Interaction value should reflect what is the intended effect that we want to happen in our recommender system. For example, if we want users to purchase more given our recommender system, then we want our interaction value to be related to purchase. If we want users to engage more in our platform, then our interaction value should be related to engagement.

We might also want to handle and preprocess our interaction matrix before using it. In some settings, users can give negative explicit interaction. Negative interactions can be a rich signals for the recsys to learn from but we need to be careful in handling them. Some loss functions such as learning-to-rank cannot accomodate negative signals. Interaction matrix is also usually sparse, so we need to handle missing value. In explicit interactions, we can’t just replace them with zeroes as it indicates that the user do not like the item. Hence we just go about modelling with sparse data. In implicit interactions, it is much safer to replace with zeroes as it indicates no action from the user (no views, no plays, etc). Missing values are usually what we want to predict with our recsys: giving item recommendation to a particular user that hasn’t been interacted by the user.

User/Item Features

There are two types of features in a recsys:

Indicator features: which represents user and item individually. The feature is unique to every user/item and encoded as one-hot vector. Since indicator is unique to every user/item, this feature does not scale to a lot of users. Indicator feature alone also cannot be used to solve cold-start problem (new users who does not have any interaction data).
Metadata features: any information that we know about user/item that can be incorporated to the recsys. Examples: age, gender, number of child, location, word embeddings, image representation, etc. In some cases, it might be beneficial to preprocess metadata features before using it in our recsys model. For example: converting any string/categorical metadata feature to a numerical type.

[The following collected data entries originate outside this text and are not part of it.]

-- ==== Sys2Proof/Machine/Queue.lean ====
section
/-! DEFINITION. The contour queue's requests: the receipt checks of QUEUE_TRAVERSE, QUEUE_OPEN,
QUEUE_LINE and QUEUE_ARC (R3 to R13), SET_LEVELS (R17) and SET_ORIGIN (R24). -/

namespace Sys2Proof.Machine

/-! ### Receipt (R8 to R13) -/

/-- Whether a point lies in the workspace, bounds included (R11). -/
def State.inWorkspace (s : State) (x y : Int) : Bool :=
  decide (0 ≤ x) && decide (x ≤ s.gt.settings.xLimit) && decide (0 ≤ y)
    && decide (y ≤ s.gt.settings.yLimit)

/-- The state test and the first two checks (R8, R9): `cut` says whether the kind needs an open
contour (R3). -/
def State.receiptGate (s : State) (cut : Bool) : Option Result :=
  if s.fi.st.isFault || decide (s.fi.st = .jog) then some .wrongState
  else if Config.queueCapacity ≤ s.cq.entries.length then some .queueFull
  else if cut && !s.cq.inContour then some .noContour
  else if !cut && s.cq.inContour then some .contourOpen
  else none

/-- The reply to a refused entry: the code and the unchanged level (R8). -/
def State.refuseEntry (s : State) (r : Result) : State × Reply :=
  (s, { result := r, flags := noFlags, data := .fixed (natBytes 1 s.cq.entries.length) })

/-- The junction angle of a cut entry at receipt: present after a LINE or an ARC (R5). -/
def State.junctionAt (s : State) (entryHeading : Nat) : Option Int :=
  match s.cq.tailKind with
  | some .line => some (junctionAngle s.cq.tailHeading entryHeading)
  | some .arc => some (junctionAngle s.cq.tailHeading entryHeading)
  | _ => none

/-- The prepared entry at the tail (R4, R13). -/
def State.prepared (s : State) (stop : Point) (length : Nat) (body : Body) : Entry :=
  { seq := s.cq.seq, start := s.cq.tail, stop := stop, length := length, body := body }

/-- Acceptance: the entry joins at the tail, the counter advances, the tail follows (R2, R13); into
an empty queue it changes the head, so D is recomputed (R59). -/
def State.acceptEntry (s : State) (e : Entry) : State :=
  let s1 : State :=
    { s with cq := { s.cq with
        entries := s.cq.entries ++ [e]
        seq := s.cq.seq + 1
        tail := e.stop
        tailHeading := e.exitHeading.getD s.cq.tailHeading
        tailKind := some e.kind
        inContour := match e.kind with
          | .opening => true
          | .traverse => s.cq.inContour
          | _ => s.cq.inContour && !e.endMark
        openTag := match e.kind with
          | .opening => e.tag
          | .traverse => s.cq.openTag
          | _ => if e.endMark then none else s.cq.openTag } }
  if s.cq.entries.isEmpty then s1.recomputeDemand else s1

/-- The answer to an accepted entry: sequence number and new level (R13, R200). -/
def State.acceptReply (s : State) (e : Entry) (clamped : Bool) : State × Reply :=
  (s.acceptEntry e,
   acceptFlags (clampedIf clamped)
     (natBytes 2 e.seq.toNat ++ natBytes 1 (s.acceptEntry e).cq.entries.length))

/-- CQ's handling of QUEUE_TRAVERSE (R8 to R13). -/
def ownTraverse (payload : List Byte) (s : State) : State × Reply :=
  let stop : Point := ⟨field payload 0 3, field payload 3 3⟩
  match s.receiptGate false with
  | some r => s.refuseEntry r
  | none =>
    if !s.inWorkspace stop.x stop.y then s.refuseEntry .outsideWorkspace
    else if stop = s.cq.tail then s.refuseEntry .zeroLength
    else
      s.acceptReply
        (s.prepared stop (lineLength s.cq.tail stop) (.traverse (lineHeading s.cq.tail stop))) false

/-- CQ's handling of QUEUE_OPEN (R7 to R11, R13). -/
def ownOpen (payload : List Byte) (s : State) : State × Reply :=
  let start : Point := ⟨field payload 0 3, field payload 3 3⟩
  let grade := field payload 6 1
  let received := field payload 7 3
  let target := clampTo 1000 800000 received
  match s.receiptGate false with
  | some r => s.refuseEntry r
  | none =>
    if start ≠ s.cq.tail then s.refuseEntry .startMismatch
    else if ((s.gt.grades[grade]?).join).isNone then s.refuseEntry .gradeInvalid
    else if !s.inWorkspace s.cq.tail.x s.cq.tail.y then s.refuseEntry .outsideWorkspace
    else
      s.acceptReply
        (s.prepared s.cq.tail 0 (.opening grade target (BitVec.ofNat 16 (field payload 10 2))))
        (decide (target ≠ received))

/-- CQ's handling of QUEUE_LINE (R8 to R13); option bit 1 is the END mark (R200). -/
def ownLine (payload : List Byte) (s : State) : State × Reply :=
  let stop : Point := ⟨field payload 0 3, field payload 3 3⟩
  let endMark := (field payload 6 1).testBit 1
  match s.receiptGate true with
  | some r => s.refuseEntry r
  | none =>
    if !s.inWorkspace stop.x stop.y then s.refuseEntry .outsideWorkspace
    else if stop = s.cq.tail then s.refuseEntry .zeroLength
    else
      let heading := lineHeading s.cq.tail stop
      s.acceptReply
        (s.prepared stop (lineLength s.cq.tail stop)
          (.line (s.cq.openTag.getD 0) heading (s.junctionAt heading) endMark)) false

/-- The derived fields of an arc at receipt (R45 to R47). -/
structure ArcReceipt where
  shape : ArcShape
  startAngle : Nat
  endRadius : Nat
  entryHeading : Nat
  exitHeading : Nat
  deriving DecidableEq, Repr

/-- CQ forms the vectors, angles, sweep and headings of an arc from its start point (R45 to R47). -/
def arcReceipt (start stop : Point) (cx cy : Int) (ccw : Bool) : ArcReceipt :=
  let sx := (start.x : Int) - cx
  let sy := (start.y : Int) - cy
  let ex := (stop.x : Int) - cx
  let ey := (stop.y : Int) - cy
  let startAngle := vectorHeading sx sy
  let endAngle := vectorHeading ex ey
  { shape := { cx := cx, cy := cy, radius := vectorLength sx sy, ccw := ccw,
               sweep := arcSweep ccw startAngle endAngle }
    startAngle := startAngle
    endRadius := vectorLength ex ey
    entryHeading := arcTangent ccw startAngle
    exitHeading := arcTangent ccw endAngle }

/-- CQ's handling of QUEUE_ARC (R6, R8 to R13, R45 to R49); the payload is that of R202. -/
def ownArc (payload : List Byte) (s : State) : State × Reply :=
  let stop : Point := ⟨field payload 0 3, field payload 3 3⟩
  let options := field payload 12 1
  let endMark := options.testBit 1
  let a := arcReceipt s.cq.tail stop (signedField payload 6 3) (signedField payload 9 3)
    (options.testBit 0)
  let length := arcLength a.shape.radius a.shape.sweep
  match s.receiptGate true with
  | some r => s.refuseEntry r
  | none =>
    if !(((stop.x : Int), (stop.y : Int)) :: arcExtremes a.shape a.startAngle).all
        (fun pt => s.inWorkspace pt.1 pt.2) then s.refuseEntry .outsideWorkspace
    else if 50 < ((a.shape.radius : Int) - a.endRadius).natAbs then s.refuseEntry .arcMismatch
    else if a.shape.radius < 1000 then s.refuseEntry .arcTooSmall
    else if length = 0 then s.refuseEntry .zeroLength
    else
      s.acceptReply
        (s.prepared stop length
          (.arc (s.cq.openTag.getD 0) a.entryHeading a.exitHeading (s.junctionAt a.entryHeading)
            endMark a.shape)) false

/-- The level every reply to a queue request carries (R1, R8, R190). -/
def State.levelBytes (s : State) : List Byte := natBytes 1 s.cq.entries.length

/-- The handler takes QUEUE_TRAVERSE (R200). -/
def takeQueueTraverse (p : Port) (d : List Byte) (s : State) : State :=
  s.takeRequest p 0x10 jobOnly 6 d s.levelBytes (ownTraverse d)

/-- The handler takes QUEUE_OPEN (R200). -/
def takeQueueOpen (p : Port) (d : List Byte) (s : State) : State :=
  s.takeRequest p 0x11 jobOnly 12 d s.levelBytes (ownOpen d)

/-- The handler takes QUEUE_LINE (R200). -/
def takeQueueLine (p : Port) (d : List Byte) (s : State) : State :=
  s.takeRequest p 0x12 jobOnly 7 d s.levelBytes (ownLine d)

/-- The handler takes QUEUE_ARC (R200). -/
def takeQueueArc (p : Port) (d : List Byte) (s : State) : State :=
  s.takeRequest p 0x13 jobOnly 13 d s.levelBytes (ownArc d)

/-- QUEUE_TRAVERSE. -/
def execQueueTraverse (p : Port) (d : List Byte) (s : State) : Host.Outcome State Fault Refusal :=
  clocked s fun s => s.arrive p (telegram 0x10 d) (takeQueueTraverse p d)

/-- QUEUE_OPEN. -/
def execQueueOpen (p : Port) (d : List Byte) (s : State) : Host.Outcome State Fault Refusal :=
  clocked s fun s => s.arrive p (telegram 0x11 d) (takeQueueOpen p d)

/-- QUEUE_LINE. -/
def execQueueLine (p : Port) (d : List Byte) (s : State) : Host.Outcome State Fault Refusal :=
  clocked s fun s => s.arrive p (telegram 0x12 d) (takeQueueLine p d)

/-- QUEUE_ARC. -/
def execQueueArc (p : Port) (d : List Byte) (s : State) : Host.Outcome State Fault Refusal :=
  clocked s fun s => s.arrive p (telegram 0x13 d) (takeQueueArc p d)

/-! ### Levels and origin -/

/-- SET_LEVELS at CQ: both levels clamped and stored (R17). -/
def ownLevels (payload : List Byte) (s : State) : State × Reply :=
  let prime := field payload 0 1
  let refill := field payload 1 1
  let prime' := clampTo 1 48 prime
  let refill' := min 47 refill
  ({ s with cq := { s.cq with prime := prime', refill := refill' } },
   acceptFlags (clampedIf (decide (prime' ≠ prime ∨ refill' ≠ refill)))
     (natBytes 1 prime' ++ natBytes 1 refill'))

/-- The handler takes SET_LEVELS. -/
def takeSetLevels (p : Port) (d : List Byte) (s : State) : State :=
  s.takeRequest p 0x04 jobOnly 2 d [] (ownLevels d)

/-- SET_LEVELS. -/
def execSetLevels (p : Port) (d : List Byte) (s : State) : Host.Outcome State Fault Refusal :=
  clocked s fun s => s.arrive p (telegram 0x04 d) (takeSetLevels p d)

/-- An axis whose counts shift to a new origin without steps (R147); with MPERMIT low the output
count follows the target count (R145). -/
def AxisOut.shift (a : AxisOut) (target : Int) (permitted : Bool) : AxisOut :=
  { a with target := target,
           output := if permitted then a.output + (target - a.target) else target }

/-- SET_ORIGIN at FI, CQ and AP (R24, R147). -/
def ownOrigin (payload : List Byte) (s : State) : State × Reply :=
  let x := field payload 0 3
  let y := field payload 3 3
  if s.fi.st ≠ .idle ∨ s.cq.entries ≠ [] then (s, refuse .wrongState)
  else if s.gt.settings.xLimit < x ∨ s.gt.settings.yLimit < y then (s, refuse .outsideWorkspace)
  else
    ({ s with
        fi := { s.fi with x := x, y := y }
        cq := { s.cq with tail := ⟨x, y⟩, tailKind := none }
        ap := { s.ap with
          x := s.ap.x.shift (targetOf x s.gt.settings.stepX) s.mpermit
          y := s.ap.y.shift (targetOf y s.gt.settings.stepY) s.mpermit } },
     accept [])

/-- The handler takes SET_ORIGIN. -/
def takeSetOrigin (p : Port) (d : List Byte) (s : State) : State :=
  s.takeRequest p 0x05 jobOnly 6 d [] (ownOrigin d)

/-- SET_ORIGIN. -/
def execSetOrigin (p : Port) (d : List Byte) (s : State) : Host.Outcome State Fault Refusal :=
  clocked s fun s => s.arrive p (telegram 0x05 d) (takeSetOrigin p d)

end Sys2Proof.Machine
end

In a lot of libraries out there, if we do not specify any metadata features for item and user and use interaction matrix solely in our recsys, then by default only the indicator feature is used. The model is only going to learn representation that is unique for every user/item.

Source: James Kirk’s slides

Pure collaborative filtering is an approach where a recsys uses only indicator features.
Pure content-based filtering is an approach where a recsys uses only metadata features for the item and only indicator features for the user. Pure content-based does not share metadata features among users.
When both indicator and metadata features are used they’re known as a hybrid recsys.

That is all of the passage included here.